OpenAI will integrate 750 megawatts of ultra-low latency computing from the chipmaker Cerebral to accelerate the response time of its artificial intelligence (AI) models.
The capacity resulting from the agreement will be put into service in several stages, starting this year and lasting until 2028, according to press releases issued by the companies on Wednesday (January 14).
For users of OpenAI’s AI models, adding this calculation will provide real-time answers as the AI answers difficult questions, generates code, creates images. Or running AI agents, OpenAI said in its press release.
“OpenAI’s compute strategy is about creating a resilient portfolio that matches the right systems with the right workloads. » Sachin Katticomputing infrastructure at OpenAI, said in the release. “Cerebras adds a dedicated, low-latency inference solution to our platform. That means faster responses, more natural interactions, and a stronger foundation for scaling real-time AI to more people.”
In itself press release about the deal, Cerebras said the deployment of the calculation will be add to the world’s largest deployment of high-throughput AI inference.
Cerebral said that large language models running on its AI processor provide answers as much as 15x faster than those using GPU-based systems.
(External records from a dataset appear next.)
/-- What the time limits of the safety functions and the safety set's commands do. States the completion of:
ss1TimeExpiry, sltViolation, speedPlausibilityFault, e2GapExpiry, safeParkConfirmTimeout, setEditOpen,
setEditDiscard, setCommit. -/
def Obligations.SafetyFunctionCommandsComplete : Prop :=
  (∀ (s : State) (dt : Nat) (d : Drive) (y : Ss1St),
    ((s.safe d).ss1 = some y ∧ y.park = false) →
    (y.t0 + ms (s.nat (Od.SF_SS1_TIME_ms d.num)) ≤ s.tb + dt ∧ s.cycling = true) →
    ∃ t, exec (.ss1TimeExpiry dt d) s = .next t ∧
      ((t.safe d).sto = true ∧ (t.safe d).ss1Done = true ∧ (t.safe d).ss1 = none) ∧
      (t.drv d).tqo = true ∧
      (t.ds d = .unavailable ∨ t.ds d = .inhibit)) ∧
  (∀ (s : State) (dt b : Nat) (m : Fin 2),
    (s.safe (sideDrive m)).sltTb = some b →
    (b + ms (s.nat (Od.SF_SLT_TIME_ms m)) ≤ s.tb + dt ∧ s.cycling = true) →
    ∃ t, exec (.sltViolation dt m) s = .next t ∧
      (t.safe (sideDrive m)).sto = true ∧
      (t.drv (sideDrive m)).tqo = true) ∧
  (∀ (s : State) (dt b : Nat) (m : Fin 2),
    ((s.safe (sideDrive m)).plausTb = some b ∧ (s.safe (sideDrive m)).plaus = false) →
    (b + ms 20 ≤ s.tb + dt ∧ s.cycling = true) →
    ∃ t, exec (.speedPlausibilityFault dt m) s = .next t ∧
      ((t.safe (sideDrive m)).sto = true ∧ (t.safe (sideDrive m)).plaus = true) ∧
      (t.drv (sideDrive m)).tqo = true) ∧
  (∀ (s : State) (dt b : Nat) (m : Fin 2),
    (s.safe (sideDrive m)).e2Tb = some b →
    (b + ms (s.nat (Od.SF_E2_GAP_ms m)) ≤ s.tb + dt ∧ s.cycling = true) →
    ∃ t, exec (.e2GapExpiry dt m) s = .next t ∧
      (t.safe (sideDrive m)).sto = true ∧
      (t.drv (sideDrive m)).tqo = true) ∧
  (∀ (s : State) (dt b : Nat),
    s.safety.parkTb = some b →
    b + ms (s.nat Od.SP_SP_CONFIRM_ms) < s.tb + dt →
    s.logRoom = true →
    ∃ t, exec (.safeParkConfirmTimeout dt) s = .next t ∧
      t.safety.parkTb = none ∧
      t.safety.parked = s.safety.parked ∧
      t.newestEvent.map LogEntry.code = some 0x0E08) ∧
  (∀ (s : State) (dt : Nat) (who : Requester),
    s.accepts dt who Od.SET_SET_EDIT .safety = true →
    who ≠ .pyreri →
    ∃ t, exec (.setEditOpen dt who) s = .next t ∧
      (t.sessOf who).staging = some s.activeSet ∧
      t.answered who = true) ∧
  (∀ (s : State) (dt : Nat) (who : Requester),
    s.accepts dt who Od.SET_SET_EDIT .safety = true →
    who ≠ .pyreri →
    ∃ t, exec (.setEditDiscard dt who) s = .next t ∧
      (t.sessOf who).staging = none ∧
      t.answered who = true) ∧
  (∀ (s : State) (dt : Nat) (who : Requester) (l : List (Nat × Val)),
    s.accepts dt who Od.SET_SET_COMMIT .safety = true →
    ((s.sessOf who).staging = some l ∧ (s.sessOf who).setCrc = some (setCrc (stagedVal l))) →
    s.setCheck (stagedVal l) = 0 →
    (∀ d ∈ Drive.all, s.ds d ≠ .armed ∧ s.ds d ≠ .active ∧ s.ds d ≠ .stopping) →
    s.nat Od.SET_SET_COMMITS < 65535 →
    ∃ t, exec (.setCommit dt who true) s = .next t ∧
      t.safety.newSet = some (l, 2) ∧
      t.nat Od.SET_SET_REJECT = 0 ∧
      t.nat Od.SET_SET_COMMITS = s.nat Od.SET_SET_COMMITS + 1 ∧
      (t.sessOf who).staging = none ∧
      t.answered who = true) ∧
  (∀ (s : State) (dt : Nat) (who : Requester) (l : List (Nat × Val)) (ok : Bool),
    s.accepts dt who Od.SET_SET_COMMIT .safety = true →
    ((s.sessOf who).staging = some l ∧ (s.sessOf who).setCrc ≠ some (setCrc (stagedVal l))) →
    (∀ d ∈ Drive.all, s.ds d ≠ .armed ∧ s.ds d ≠ .active ∧ s.ds d ≠ .stopping) →
    ∃ t, exec (.setCommit dt who ok) s = .next t ∧
      t.safety.newSet = s.safety.newSet ∧
      t.nat Od.SET_SET_REJECT = 1)

/-- What received, echoed and produced safe frames and a connection's watchdog do. States the completion of:
hsfDataFrameReceive, hsfEchoReceive, hsfProducerSend, hsfWatchdog, hsfProducerRestart. -/
def Obligations.SafeFrameCommandsComplete : Prop :=
  (∀ (s : State) (dt : Nat) (k : Fin 16) (data : List Byte),
    (s.nat (Od.HSF_CONN_ROLE k) = 1 ∧ s.connState k ≠ 0) →
    ∃ t, exec (.hsfDataFrameReceive dt k data) s = .next t ∧
      ((s.conn k).buffer.length ≤ 8 → (t.conn k).buffer.length = min 8 ((s.conn k).buffer.length + 1)) ∧
      (t.conn k).buffer.getLast?.map Prod.fst = some data ∧
      t.connState k = s.connState k) ∧
  (∀ (s : State) (dt : Nat) (k : Fin 16) (data : List Byte),
    (s.nat (Od.HSF_CONN_ROLE k) ≠ 1 ∨ s.connState k = 0) →
    ∃ t, exec (.hsfDataFrameReceive dt k data) s = .next t ∧
      t.conn k = s.conn k) ∧
  (∀ (s : State) (dt : Nat) (k : Fin 16) (data payload : List Byte) (q p : Nat) (e : Nat × Nat),
    (s.nat (Od.HSF_CONN_ROLE k) = 2 ∧ s.nat (Od.HSF_TIME_MODE k) = 1) →
    (s.connState k = 1 ∨ s.connState k = 2) →
    s.hsfCheck k true data = .good q p payload →
    ((s.conn k).sent.find? (fun e => e.1 == fieldLe payload 0 2) = some e) →
    s.tb + dt - e.2 ≤ us (s.nat (Od.HSF_RT_MAX_us k)) →
    ∃ t, exec (.hsfEchoReceive dt k data) s = .next t ∧
      t.connState k = 2 ∧
      t.int (Od.HSF_LAST_AGE_us k) = ((s.tb + dt - e.2) / 100 : Nat) ∧
      (t.conn k).wdgTb = s.tb + dt) ∧
  (∀ (s : State) (dt : Nat) (k : Fin 16) (data : List Byte),
    (s.nat (Od.HSF_CONN_ROLE k) = 2 ∧ s.nat (Od.HSF_TIME_MODE k) = 1) →
    (s.connState k = 1 ∨ s.connState k = 2) →
    s.hsfCheck k true data = .crcError →
    s.nat (Od.HSF_CRC_ERRORS k) < 4294967295 →
    ((s.conn k).crcTimes = [] ∧ 1 ≤ s.nat (Od.HSF_CRC_ERR_MAX k)) →
    ∃ t, exec (.hsfEchoReceive dt k data) s = .next t ∧
      t.nat (Od.HSF_CRC_ERRORS k) = s.nat (Od.HSF_CRC_ERRORS k) + 1 ∧
      t.connState k = s.connState k) ∧
  (∀ (s : State) (dt : Nat) (k : Fin 16),
    s.nat (Od.HSF_CONN_ROLE k) = 2 →
    (s.connState k = 1 ∨ s.connState k = 2) →
    (s.conn k).dueTb ≤ s.tb + dt →
    ∃ t, exec (.hsfProducerSend dt k) s = .next t ∧
      (t.conn k).next = nextSeq (s.conn k).next ∧
      t.nat (Od.HSF_LAST_SEQ k) = (s.conn k).next ∧
      (t.conn k).dueTb = ((s.tb + dt) / us (s.nat (Od.HSF_PERIOD_us k)) + 1) * us (s.nat (Od.HSF_PERIOD_us k)) ∧
      (t.connState k = if s.nat (Od.HSF_TIME_MODE k) = 0 then 2 else s.connState k)) ∧
  (∀ (s : State) (dt : Nat) (k : Fin 16),
    s.connState k = 2 →
    (s.conn k).wdgTb + ms (s.nat (Od.HSF_WDG_ms k)) ≤ s.tb + dt →
    ((s.nat (Od.HSF_CONN_ROLE k) = 1 ∧ (s.conn k).buffer = []) ∨ (s.nat (Od.HSF_CONN_ROLE k) = 2 ∧ s.nat
      (Od.HSF_TIME_MODE k) = 1)) →
    ∃ t, exec (.hsfWatchdog dt k) s = .next t ∧
      t.connState k = 3 ∧
      (t.conn k).faultTb = s.tb + dt) ∧
  (∀ (s : State) (dt : Nat) (k : Fin 16),
    (s.nat (Od.HSF_CONN_ROLE k) = 2 ∧ s.connState k = 3) →
    (s.conn k).faultTb + ms 100 ≤ s.tb + dt →
    ∃ t, exec (.hsfProducerRestart dt k) s = .next t ∧
      t.connState k = 1 ∧
      ((t.conn k).next = 0 ∧ (t.conn k).sent = []))
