/-! `State.modCell` -/

@[simp] theorem State.modCell_od (s : State) (c : Cell) (f : CellSt → CellSt) : (s.modCell c f).od = s.od := rfl
@[simp] theorem State.modCell_tb (s : State) (c : Cell) (f : CellSt → CellSt) : (s.modCell c f).tb = s.tb := rfl
@[simp] theorem State.modCell_fresh (s : State) (c : Cell) (f : CellSt → CellSt) : (s.modCell c f).fresh = s.fresh := rfl
@[simp] theorem State.modCell_out (s : State) (c : Cell) (f : CellSt → CellSt) : (s.modCell c f).out = s.out := rfl
@[simp] theorem State.modCell_log (s : State) (c : Cell) (f : CellSt → CellSt) : (s.modCell c f).log = s.log := rfl
@[simp] theorem State.modCell_bringup (s : State) (c : Cell) (f : CellSt → CellSt) : (s.modCell c f).bringup = s.bringup := rfl
@[simp] theorem State.modCell_clocks (s : State) (c : Cell) (f : CellSt → CellSt) : (s.modCell c f).clocks = s.clocks := rfl
@[simp] theorem State.modCell_links (s : State) (c : Cell) (f : CellSt → CellSt) : (s.modCell c f).links = s.links := rfl
@[simp] theorem State.modCell_drives (s : State) (c : Cell) (f : CellSt → CellSt) : (s.modCell c f).drives = s.drives := rfl
@[simp] theorem State.modCell_legs (s : State) (c : Cell) (f : CellSt → CellSt) : (s.modCell c f).legs = s.legs := rfl
@[simp] theorem State.modCell_store (s : State) (c : Cell) (f : CellSt → CellSt) : (s.modCell c f).store = s.store := rfl
@[simp] theorem State.modCell_cust (s : State) (c : Cell) (f : CellSt → CellSt) : (s.modCell c f).cust = s.cust := rfl
@[simp] theorem State.modCell_shunts (s : State) (c : Cell) (f : CellSt → CellSt) : (s.modCell c f).shunts = s.shunts := rfl
@[simp] theorem State.modCell_seqs (s : State) (c : Cell) (f : CellSt → CellSt) : (s.modCell c f).seqs = s.seqs := rfl
@[simp] theorem State.modCell_gcps (s : State) (c : Cell) (f : CellSt → CellSt) : (s.modCell c f).gcps = s.gcps := rfl
@[simp] theorem State.modCell_axes (s : State) (c : Cell) (f : CellSt → CellSt) : (s.modCell c f).axes = s.axes := rfl
@[simp] theorem State.modCell_traction (s : State) (c : Cell) (f : CellSt → CellSt) : (s.modCell c f).traction = s.traction := rfl
@[simp] theorem State.modCell_pifs (s : State) (c : Cell) (f : CellSt → CellSt) : (s.modCell c f).pifs = s.pifs := rfl
@[simp] theorem State.modCell_lus (s : State) (c : Cell) (f : CellSt → CellSt) : (s.modCell c f).lus = s.lus := rfl
@[simp] theorem State.modCell_stageIn (s : State) (c : Cell) (f : CellSt → CellSt) : (s.modCell c f).stageIn = s.stageIn := rfl
@[simp] theorem State.modCell_lvCommand (s : State) (c : Cell) (f : CellSt → CellSt) : (s.modCell c f).lvCommand = s.lvCommand := rfl
@[simp] theorem State.modCell_engines (s : State) (c : Cell) (f : CellSt → CellSt) : (s.modCell c f).engines = s.engines := rfl
@[simp] theorem State.modCell_tasks (s : State) (c : Cell) (f : CellSt → CellSt) : (s.modCell c f).tasks = s.tasks := rfl
@[simp] theorem State.modCell_pool (s : State) (c : Cell) (f : CellSt → CellSt) : (s.modCell c f).pool = s.pool := rfl
@[simp] theorem State.modCell_gbx (s : State) (c : Cell) (f : CellSt → CellSt) : (s.modCell c f).gbx = s.gbx := rfl
@[simp] theorem State.modCell_dcl (s : State) (c : Cell) (f : CellSt → CellSt) : (s.modCell c f).dcl = s.dcl := rfl
@[simp] theorem State.modCell_aux (s : State) (c : Cell) (f : CellSt → CellSt) : (s.modCell c f).aux = s.aux := rfl
@[simp] theorem State.modCell_chg (s : State) (c : Cell) (f : CellSt → CellSt) : (s.modCell c f).chg = s.chg := rfl
@[simp] theorem State.modCell_path (s : State) (c : Cell) (f : CellSt → CellSt) : (s.modCell c f).path = s.path := rfl
@[simp] theorem State.modCell_thermal (s : State) (c : Cell) (f : CellSt → CellSt) : (s.modCell c f).thermal = s.thermal := rfl
@[simp] theorem State.modCell_pyr (s : State) (c : Cell) (f : CellSt → CellSt) : (s.modCell c f).pyr = s.pyr := rfl
@[simp] theorem State.modCell_safety (s : State) (c : Cell) (f : CellSt → CellSt) : (s.modCell c f).safety = s.safety := rfl
@[simp] theorem State.modCell_conns (s : State) (c : Cell) (f : CellSt → CellSt) : (s.modCell c f).conns = s.conns := rfl
@[simp] theorem State.modCell_crcs (s : State) (c : Cell) (f : CellSt → CellSt) : (s.modCell c f).crcs = s.crcs := rfl
@[simp] theorem State.modCell_chans (s : State) (c : Cell) (f : CellSt → CellSt) : (s.modCell c f).chans = s.chans := rfl
@[simp] theorem State.modCell_time (s : State) (c : Cell) (f : CellSt → CellSt) : (s.modCell c f).time = s.time := rfl
@[simp] theorem State.modCell_canA (s : State) (c : Cell) (f : CellSt → CellSt) : (s.modCell c f).canA = s.canA := rfl
@[simp] theorem State.modCell_sessions (s : State) (c : Cell) (f : CellSt → CellSt) : (s.modCell c f).sessions = s.sessions := rfl
@[simp] theorem State.modCell_img (s : State) (c : Cell) (f : CellSt → CellSt) : (s.modCell c f).img = s.img := rfl
@[simp] theorem State.modCell_cap (s : State) (c : Cell) (f : CellSt → CellSt) : (s.modCell c f).cap = s.cap := rfl
@[simp] theorem State.modCell_pending (s : State) (c : Cell) (f : CellSt → CellSt) : (s.modCell c f).pending = s.pending := rfl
The company likened the impact of this speed difference to the Internet’s transition from dial-up to broadband.
Advertisement: Scroll to continue
“We are excited to partner with OpenAI, bringing the world’s leading AI models to the world’s fastest AI processor,” Cerebras co-founder and CEO. Andrew Feldman ” said in the OpenAI press release. “Just as broadband transformed the Internet, real-time inference will transform AI, enabling entirely new ways to create and interact with AI models.”
Andy Hocksenior vice president of product and strategy at Cerebras, told PYMNTS in February 2024 that AI Computing products were rare and face high demand and generative AI has seen demand for accelerating AI applications increase.
“The ChatGPT light bulb went off in everyone’s head, and it brought cutting-edge artificial intelligence and deep learning into public discourse,” Hock said.
PYMNTS reported in December 2025 that after companies spent the last two years experimenting with large language models, they are moving these systems into real-world environments. This caused a shift in investment and engineering resources towards inference infrastructure.